Since Twelve String’s Terry Hackler is an IPA guy, it’s no surprise his first three anniversary beers all were imperial versions of the style – regular, black and red, respectively.

But for the brewery’s fourth birthday party Sunday, Hackler cooked up a big barleywine and aged it for six months in Woodinville Whiskey barrels.

“We have a couple of customers who have been bugging me about making a barleywine forever,” he says. “I’m not a big barleywine fan, but I thought, let’s do it and throw it in barrels.”

While it came in at “a nice, easy-drinking 11 percent,” he adds, “It’s remarkably smooth. It doesn’t taste like 11 percent.”

Sunday’s celebration from noon to 5 p.m., with complimentary catered sliders and snacks from O’Doherty’s BBQ, will be one of your few opportunities to taste it.

Some of the four barrels’ worth will be sent to select accounts around the area through Click Distributing East, and the rest will be reserved for future events at the taproom.

Hackler expects it to continue to mature. “For a barleywine, six months isn’t very old,” he says.

Twelve String has continued to mature as well over the past year. Since signing with Click in September, distribution has close to tripled, to around 80 kegs per week, with North Idaho added to the market.
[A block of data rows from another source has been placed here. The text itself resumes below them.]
-- ==== Sys2Proof/Machine/Jtag.lean ====
section
/-! DEFINITION. The JTAG port (R495, R628): the IEEE 1149.1 instructions with one scan of their data register, and the two
private instructions. -/

namespace Sys2Proof.Machine

/-- IDCODE of a member (Table 18-10). -/
def idcode : Member → BitVec 32
  | .z16 => 0x10010967
  | .z64 => 0x10040967
  | .z256 => 0x10100967
  | .z256d => 0x10101967

/-- The port takes an instruction while VAON is present. -/
def State.jtagLoad (s : State) (i : JtagInstr) (dr : BitVec 32) : State :=
  if s.power.vaon then { s with jtag := { s.jtag with ir := i, dr := dr } } else s

/-- BYPASS: the one-bit bypass register captures 0. -/
def execJtagBypass (s : State) : Out := .next (s.jtagLoad .bypass 0)

/-- IDCODE (R628). -/
def execJtagIdcode (s : State) : Out := .next (s.jtagLoad .idcode (idcode s.member))

/-- A scan of the boundary register: it captures the port pins, and what was shifted in goes to its outputs. (log 89, DESIGN CHOICE) -/
def State.boundaryScan (s : State) (i : JtagInstr) (load : List (Nat × Bool)) : State :=
  if s.power.vaon then
    { s with jtag := { s.jtag with
      ir := i
      boundary := s.ports.pins
      latch := load.foldl (fun (m : Map Bool) e => Map.set (fun _ => false) m e.1 e.2) s.jtag.latch } }
  else s

/-- SAMPLE/PRELOAD: `load` gives the levels shifted in, by pin. -/
def execJtagSamplePreload (load : List (Nat × Bool)) (s : State) : Out := .next (s.boundaryScan .sample load)

/-- EXTEST: the pins are driven from the boundary register. (log 89, DESIGN CHOICE) -/
def execJtagExtest (load : List (Nat × Bool)) (s : State) : Out := .next (s.boundaryScan .extest load)

/-- CLAMP: the pins keep the preloaded levels, and the bypass register is selected. -/
def execJtagClamp (s : State) : Out := .next (s.jtagLoad .clamp 0)

/-- HIGHZ: the outputs float, and the bypass register is selected. -/
def execJtagHighz (s : State) : Out := .next (s.jtagLoad .highz 0)

/-- What the port imposes on pin `n`: nothing, high impedance, or a level. -/
def State.jtagDrives (s : State) (n : Nat) : Option (Option Bool) :=
  match s.jtag.ir with
  | .extest => some (some (Map.get (fun _ => false) s.jtag.latch n))
  | .clamp => some (some (Map.get (fun _ => false) s.jtag.latch n))
  | .highz => some none
  | _ => none

/-! ### The private instructions -/

/-- The debug permit of the image in force (Table 17-1, R551). -/
def State.debugPermit (s : State) : Bool := s.regBit 0x003000 17

/-- DBGACC: a read, or a write of `w`, of device register `a` as host function 0x3F. In RECOVERY it acts without the permit
(R556). (log 89, DESIGN CHOICE) -/
def execDbgacc (a : Nat) (w : Option Word) (s : State) : Out :=
  if (s.debugPermit || decide (s.regField 0x003000 21 3 = 3)) = false then .next (s.jtagLoad .bypass 0)
  else if s.power.vaon = false then .next s
  else
    let s1 : State := { s with jtag := { s.jtag with ir := .dbgacc, status := none } }
    let op := match w with
      | none => ReqOp.regrd a
      | some v => ReqOp.regwr a v
    .next (if s.power.core then
      (s1.request (nodePcie 0x3F) 0 0 (masterHost 0 0x3F) (s1.servingNode a) op (BitVec.ofNat 24 a) .debug).2 else s1)

/-- DBGCTX acts on a running die with the debug permit; else it is BYPASS. -/
def State.dbgctx (s : State) (act : State → State) : State :=
  if s.debugPermit = false then s.jtagLoad .bypass 0
  else if s.power.vaon && s.power.core then act (s.jtagLoad .dbgctx 0)
  else s.jtagLoad .dbgctx 0

/-- DBGCTX acts on one context. -/
def State.dbgOne (s : State) (c : CtxId) (act : State → State) : Out :=
  if ctxPresent s.member c = false then .fault .absentUnit else .next (s.dbgctx act)

/-- DBGCTX_HALT: a context between instructions halts. -/
def execDbgctxHalt (c : CtxId) (s : State) : Out :=
  s.dbgOne c (fun s =>
    let x := s.ctx c
    if x.micro.isNone && decide (x.state ∈ [CtxState.issuing, .ready, .longwait, .suspended]) then
      (s.setCtx c { x with state := .halted, stepping := false }).schedule c.pav c.pipe
    else s)

/-- A HALTED context can issue again. -/
def State.unhalt (s : State) (c : CtxId) (step : Bool) : State :=
  let x := s.ctx c
  if x.state = .halted then (s.setCtx c { x with state := .ready, stepping := step }).schedule c.pav c.pipe else s

/-- DBGCTX_STEP: a HALTED context issues one instruction. -/
def execDbgctxStep (c : CtxId) (s : State) : Out := s.dbgOne c (fun s => s.unhalt c true)

/-- DBGCTX_RESUME. -/
def execDbgctxResume (c : CtxId) (s : State) : Out := s.dbgOne c (fun s => s.unhalt c false)

/-- DBGCTX_BRK_ENABLE. -/
def execDbgctxBrkEnable (s : State) : Out := .next (s.dbgctx (fun s => { s with jtag := { s.jtag with brk := true } }))

/-- DBGCTX_BRK_DISABLE. -/
def execDbgctxBrkDisable (s : State) : Out := .next (s.dbgctx (fun s => { s with jtag := { s.jtag with brk := false } }))

end Sys2Proof.Machine
end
One of the top sellers is Batch 201 IPA, originally released in March. “I completely rethought how to do an IPA,” says Hackler. “It was intended as an experiment, but when we tasted the first batch, we went, wow!” 

It’s full of fruity late-addition Citra, Amarillo and Simcoe, some of the hottest (and priciest) hops around. “I don’t know if I’m making any money on that beer, but it’s extremely popular,” Hackler says.

Along with draft distribution, he plans to begin bottling a few varieties in 22-ounce bombers, probably around mid-March.

And more beer will be going into barrels, something Hackler has pioneered locally. His latest acquisition is eight Cruzan rum barrels, which he says have “way better aroma than the last batch of rum barrels I got.”

He’ll be putting more imperial coconut porter in those, and variations on a golden strong ale, such as a mojito version with lime and mint.

All the activity has stretched Twelve String to the limit. New tanks have boosted production capacity to around 2,000 barrels per year, but there’s no room for more growth at the current location.

That’s why Hackler last summer bought an abandoned former Waste Management office building on Pines Road north of Sprague, about two miles away from the brewery. He’s started demolition work but that’s on hold now until spring, with replacing a collapsed roof the first priority.

The 4,000-square-foot space will house the taproom and eventually a kitchen, with a private event room and a large outside patio. An adjoining brewery of similar size will be built in stages depending on demand.

In the meantime, Hackler says, “We’ll just continue to do what we’re doing, throwing some crazy beers out there and dreaming up new beers to put in barrels.”